Due to my vocation, I spend much of my time online, so I’m bombarded every day by a tremendous amount of written and visual information: curated articles, cat memes, stunning new research, brilliant commentary—the list goes on and on, beyond information overload and into another more dangerous realm. A realm where I feast on the spoils of others’ creativity, rather than my own.
I can’t remember the last time I picked up a paintbrush, yet ten years ago, I painted more hours in a day than I slept. But am I a fan of MoMA on Facebook? Absolutely. Can I name off a handful of local artists, whose work I have in my home? Yep. Also, within the last year, I’ve read about a dozen books, and have about a dozen more on my nightstand. But have I finished writing my own? Nope. (This may sound neurotic, but one of the only reasons I’m afraid of dying is due to the inevitability of friends and family finding several half-written manuscripts and wondering why on earth I never published them.)

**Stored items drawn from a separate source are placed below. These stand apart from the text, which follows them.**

/-! ### The start-up zero (R40, R41) -/

theorem mem_numbered {α : Type} {l : List α} {d : Nat} {x : α} (h : (d, x) ∈ numbered l) : l[d - 1]? = some x := by
  obtain ⟨n, hn⟩ := List.mem_iff_getElem?.1 h
  obtain ⟨hkey, hval⟩ := List.getElem?_zip_eq_some.1 hn
  obtain ⟨m, hm, hd⟩ := List.mem_map.1 (List.mem_of_getElem? hkey)
  rw [List.getElem?_map, List.getElem?_range (by simpa using (List.getElem?_eq_some_iff.1 hval).1)] at hkey
  obtain rfl : n + 1 = d := by simpa using hkey
  simpa using hval

theorem mem_filteredDecks {decks : List DeckValues} {d : Nat} {f : Int} :
    (d, f) ∈ filteredDecks decks ↔ ∃ v, (d, v) ∈ numbered decks ∧ v.filtered = some f := by
  simp only [filteredDecks, List.mem_filterMap, Option.map_eq_some_iff, Prod.mk.injEq, Prod.exists]
  constructor
  · rintro ⟨d', v, hv, f', hf, rfl, rfl⟩
    exact ⟨v, hv, hf⟩
  · rintro ⟨v, hv, hf⟩
    exact ⟨d, v, hv, f, hf, rfl, rfl⟩

/-- A zero offset reads as set where every setting of its deck is to one value. -/
theorem putZeros_get? {z : Table Int} {news : List (Nat × Int)} {d : Nat} {f : Int}
    (hset : (d, f) ∈ news ∨ Table.get? z d = some f) (hone : ∀ g, (d, g) ∈ news → g = f) :
    Table.get? (putZeros z news) d = some f := by
  induction news generalizing z with
  | nil => simpa [putZeros] using hset
  | cons e news ih =>
    obtain ⟨k, a⟩ := e
    refine ih (z := Table.set z k a) ?_ (fun g hg => hone g (List.mem_cons_of_mem _ hg))
    by_cases hk : d = k
    · subst hk
      obtain rfl := hone a List.mem_cons_self
      exact .inr (by simp)
    · rw [Table.get?_set_other z a hk]
      refine hset.imp_left fun hmem => ?_
      rcases List.mem_cons.1 hmem with heq | hmem
      · exact absurd (congrArg Prod.fst heq) hk
      · exact hmem

/-- A setting of the filtered values of the decks of a round. -/
theorem putZeros_filteredDecks (z : Table Int) {decks : List DeckValues} {d : Nat} {v : DeckValues} {f : Int}
    (hv : (d, v) ∈ numbered decks) (hf : v.filtered = some f) :
    Table.get? (putZeros z (filteredDecks decks)) d = some f := by
  refine putZeros_get? (.inl (mem_filteredDecks.2 ⟨v, hv, hf⟩)) fun g hg => ?_
  obtain ⟨w, hw, hwg⟩ := mem_filteredDecks.1 hg
  obtain rfl : v = w := Option.some_inj.1 ((mem_numbered hv).symm.trans (mem_numbered hw))
  exact Option.some_inj.1 (hwg.symm.trans hf)

/-- R40: what a setting leaves of the weighing. -/
theorem State.setZeros_weigh (s : State) (decks : List DeckValues) (news : List (Nat × Int)) :
    (s.setZeros decks news).weigh =
        { s.weigh with zero := putZeros s.weigh.zero news, window := (s.setZeros decks news).weigh.window } ∧
      (s.setZeros decks news).weigh.window.length = s.weigh.window.length := by
  unfold State.setZeros
  simp only []
  split
  · next h => exact ⟨by rw [h], rfl⟩
  · simp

As with most bloggers, my posts are as much for introspection as they are for sharing. So in acknowledging my own need to create and offer something of value in my lifetime, I’m in turn inviting others to do the same. In confessing my shortage of art production, I believe that someone who hasn’t painted in years might pull their canvases out of storage and start again. In mentioning my unfinished manuscripts, I hope that someone who reads this might be inspired to finish theirs.
Let’s get our arses off the couch and away from the television, and show up to this party with something in hand. We’re not just in this world to partake, we must contribute.